All of our activities centered around developing a very first version of a digital twin of online social networks. We did this in a modular way, such that components can be developed in parallel, but also changed and/or replaced by future, improved versions without compromising the overall infrastructure. In broad strokes, next to supporting work like collecting necessary datasets, performing evaluations, and so on, we did the following:
(1) We started development a "platform model". This involves creating a network generator that can generate different types of networks with different characteristics, which then can be used to simulate, for instance, different news feeds and different ways of users connecting to each other. In particular, we showed the importance of extending existing network models with "success-driven activity", illustrating that outcomes such as polarization change if previous success of agents is taken into account in a simulation.
(2) We started developing a "user model". In particular, we developed agents that, based on large language models, can react to content on social networks, according to different persona's (e.g. based on their political leaning or other features). These agents of bots can be linked up both to simulation models as well as to platforms with human users.

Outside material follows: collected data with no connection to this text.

/-! ### The invariant and reset -/

/-- Every step keeps the invariant (10_state.md R35, R42 to R47, R49, R53, R58, R59; 20_memory.md R62, R63; 41_framer_scheduler.md R131;
43_discriminator.md R159; 44_bit_timing.md R171; 93_implementation_defined.md U6, U7). Its clause on a block that is not configured says
that the parameter registers hold zeros: R58 gives them no value, so that clause is the model's choice (log entry 11, unsafe). The
capacities are straps of the model (log entry 5), that of the receive byte buffer with the reading of log entry 6, the bits of the phase
with that of log entry 26. -/
def Obligations.StepKeepsInv : Prop :=
  ∀ s t : State, s.Inv → step s = .next t → t.Inv

/-- The invariant holds at reset (10_state.md R58). Its clauses that the parameter registers are zero, and that the rings have the lengths
DELAY_LEN = CORR_LEN = 0, are the model's choice: R58 gives those registers no value (log entry 11, unsafe). -/
def Obligations.ResetHasInv : Prop := State.reset.Inv

/-- The values 10_state.md R58 gives after RESET. -/
def Obligations.ResetLeavesTableValues : Prop :=
  State.reset.configured = false ∧ State.reset.tx.txPhase = 0 ∧ State.reset.tx.txInc = 0 ∧ State.reset.tx.txN = 0 ∧
  State.reset.tx.txBoundary = 0 ∧ State.reset.tx.txActive = none ∧ State.reset.tx.txPos = 0 ∧
  State.reset.tx.txFifo = [] ∧ State.reset.rx.delayLine = [] ∧ State.reset.rx.dpos = 0 ∧ State.reset.rx.corrRing = [] ∧
  State.reset.rx.cpos = 0 ∧ State.reset.rx.corrSum = 0 ∧ State.reset.rx.prevBit = none ∧
  State.reset.rx.emittedBits = 0 ∧ State.reset.rx.symbolBuffer = 0 ∧ State.reset.rx.symbolCount = 0 ∧
  State.reset.rx.rxBytes = [] ∧ State.reset.rx.rxStart = none

/-! ### System operations -/

/-- RESET is never refused and puts every register at its value after reset (47_system_ops.md R210). The zeros of the parameter
registers are the model's choice (log entry 11); that the straps and the pending requests stay is too (log entry 24). -/
def Obligations.ResetRestoresEverything : Prop :=
  ∀ s : State, exec .reset s = .next { State.reset with build := s.build, port := s.port, resp := some .ok }

/-- A CONFIGURE of a parameter set that meets every row of 47_system_ops.md R212 is accepted (R211, 10_state.md R22 to R33): the parameter set, the derived constants and both
banks. In a fixed-width build the increments are quantised as R29 states; that the other constants are quantised the same way
is the model's reading (log entry 16). -/
def Obligations.ConfigureWritesParameters : Prop :=
  ∀ (s : State) (p : Params), s.configured = false →
    0 < p.fs → 0 < p.baud → 0 < p.fMark → 0 < p.fSpace → p.fMark ≠ p.fSpace → 0 ≤ p.preDur → 0 ≤ p.tailDur →
    (s.build.phaseWidth = none → p.fMark < p.fs ∧ p.fSpace < p.fs) →
    (∀ w, s.build.phaseWidth = some w →
      (⌊p.fMark / p.fs * 2 ^ w + 1 / 2⌋ : ℚ) / 2 ^ w < 1 ∧ (⌊p.fSpace / p.fs * 2 ^ w + 1 / 2⌋ : ℚ) / 2 ^ w < 1) →
    (∀ d, p.delayLen = some d → 0 < d) → (p.delayLen = none → ∃ d, p.rxDelay = some d ∧ 3 / 2 ≤ d * p.fs) →
    (∀ n, p.corrLen = some n → 0 < n) → (p.corrLen = none → 2 / 3 ≤ p.fs / p.baud) →
    (∀ d, p.rxDelay = some d → 0 < d) →
    ∃ t, exec (.configure p) s = .next t ∧ t.configured = true ∧
      t.params.fs = p.fs ∧ t.params.baud = p.baud ∧ t.params.fMark = p.fMark ∧ t.params.fSpace = p.fSpace ∧
      t.params.preDur = p.preDur ∧ t.params.tailDur = p.tailDur ∧ t.params.rxDelay = p.rxDelay ∧
      (s.build.phaseWidth = none → t.params.incMark = p.fMark / p.fs ∧ t.params.incSpace = p.fSpace / p.fs) ∧
      (∀ w, s.build.phaseWidth = some w →
        t.params.incMark = (⌊p.fMark / p.fs * 2 ^ w + 1 / 2⌋ : ℚ) / 2 ^ w ∧
        t.params.incSpace = (⌊p.fSpace / p.fs * 2 ^ w + 1 / 2⌋ : ℚ) / 2 ^ w) ∧
      (s.build.fracWidth = none → t.params.symLen = p.fs / p.baud ∧ t.params.preLen = p.preDur * p.fs ∧
        t.params.tailLen = p.tailDur * p.fs ∧ t.params.bitStep = p.baud / p.fs) ∧
      (∀ d, p.delayLen = some d → t.params.delayLen = d) ∧
      (∀ d, p.delayLen = none → p.rxDelay = some d → (t.params.delayLen : Int) = ⌊d * p.fs + 1 / 2⌋ - 1) ∧
      (∀ n, p.corrLen = some n → t.params.corrLen = n) ∧
      (p.corrLen = none → (t.params.corrLen : Int) = ⌊6 / 8 * p.fs / p.baud + 1 / 2⌋) ∧
      (t.params.invert = true ↔ p.fMark < p.fSpace) ∧
      t.tx = { txPhase := 0, txInc := 0, txN := 0, txBoundary := 0, txActive := none, txPos := 0, txFifo := [] } ∧
      t.rx = { delayLine := List.replicate t.params.delayLen .zero, dpos := 0,
               corrRing := List.replicate t.params.corrLen .zero, cpos := 0, corrSum := 0, prevBit := none,
               emittedBits := 0, symbolBuffer := 0, symbolCount := 0, rxBytes := [], rxStart := none } ∧
      t.build = s.build ∧ t.port = s.port ∧ t.resp = some .ok

/-- A CONFIGURE whose parameter set breaks a row of 47_system_ops.md R212 is refused and writes nothing (60_exceptions.md R226), in
every build: a tone at or above FS, and in a build with a PW-bit phase one that rounds up to it (R211 (d), 10_state.md R29). That
the last row holds beside a direct `delay_len` too is the model's reading (log entry 17). -/
def Obligations.InvalidConfigureRefused : Prop :=
  ∀ (s : State) (p : Params), s.configured = false →
    (p.fs ≤ 0 ∨ p.baud ≤ 0 ∨ p.fMark ≤ 0 ∨ p.fSpace ≤ 0 ∨ p.fMark = p.fSpace ∨ p.preDur < 0 ∨ p.tailDur < 0 ∨
      p.fs ≤ p.fMark ∨ p.fs ≤ p.fSpace ∨
      (∃ w, s.build.phaseWidth = some w ∧
        (1 ≤ (⌊p.fMark / p.fs * 2 ^ w + 1 / 2⌋ : ℚ) / 2 ^ w ∨ 1 ≤ (⌊p.fSpace / p.fs * 2 ^ w + 1 / 2⌋ : ℚ) / 2 ^ w)) ∨
      (p.delayLen = none ∧ p.rxDelay = none) ∨ p.delayLen = some 0 ∨
      (p.delayLen = none ∧ ∃ d, p.rxDelay = some d ∧ d * p.fs < 3 / 2) ∨ p.corrLen = some 0 ∨
      (p.corrLen = none ∧ p.fs / p.baud < 2 / 3) ∨ (∃ d, p.rxDelay = some d ∧ d ≤ 0)) →
    exec (.configure p) s = .next { s with resp := some .refused }

/-- One configuration per life (47_system_ops.md R214): CONFIGURE while configured is refused and changes nothing. -/
def Obligations.SecondConfigureRefused : Prop :=
  ∀ (s : State) (p : Params), s.configured = true → exec (.configure p) s = .next { s with resp := some .refused }

/-- The parameter set is immutable (10_state.md R21, R34): only RESET ends a configuration. -/
def Obligations.ConfigurationIsImmutable : Prop :=
  ∀ (i : Instr) (s t : State), s.configured = true → i ≠ .reset → exec i s = .next t →
    t.configured = true ∧ t.params = s.params

/-- While not configured, TX_SCHEDULE and every unit-level operation is refused (47_system_ops.md R213). -/
def Obligations.UnconfiguredOperationsRefused : Prop :=
  ∀ (s : State) (i : Instr), s.configured = false →
    (i.opcode.isUnit = true ∨ ∃ id bytes, i = .txSchedule id bytes) →
    exec i s = .next { s with resp := some .refused }

/-- While not configured the sample operations answer `ok` with nothing and change nothing (42_modulator.md R148,
46_demodulator.md R204), a sample that is not a number included (60_exceptions.md R232 (3)). -/
def Obligations.UnconfiguredTicksAreSilent : Prop :=
  ∀ s : State, s.configured = false →
    exec .txTick s = .next { s with resp := some (.txTick none []) } ∧
    (∀ n, exec (.txBlock n) s = .next { s with resp := some (.txBlock [] []) }) ∧
    (∀ x now, exec (.rxTick x now) s = .next { s with resp := some (.events []) }) ∧
    (∀ pairs, exec (.rxBlock pairs) s = .next { s with resp := some (.events []) })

(3) We developed a social network site with a user interface similar to existing services in order to perform experiments with human participants.
(4) We designed a first study in which we had both human participants as well as the previously mentioned bots interact on this social network site. The first study was fielded shortly after the end of the first reporting period.
(5) We worked on developing metrics to evaluate debate quality, both from a theoretical/normative as an empirical point of view.
(6) We developed ethical guidelines for the use, design, and deployment of digital twins of online social networks.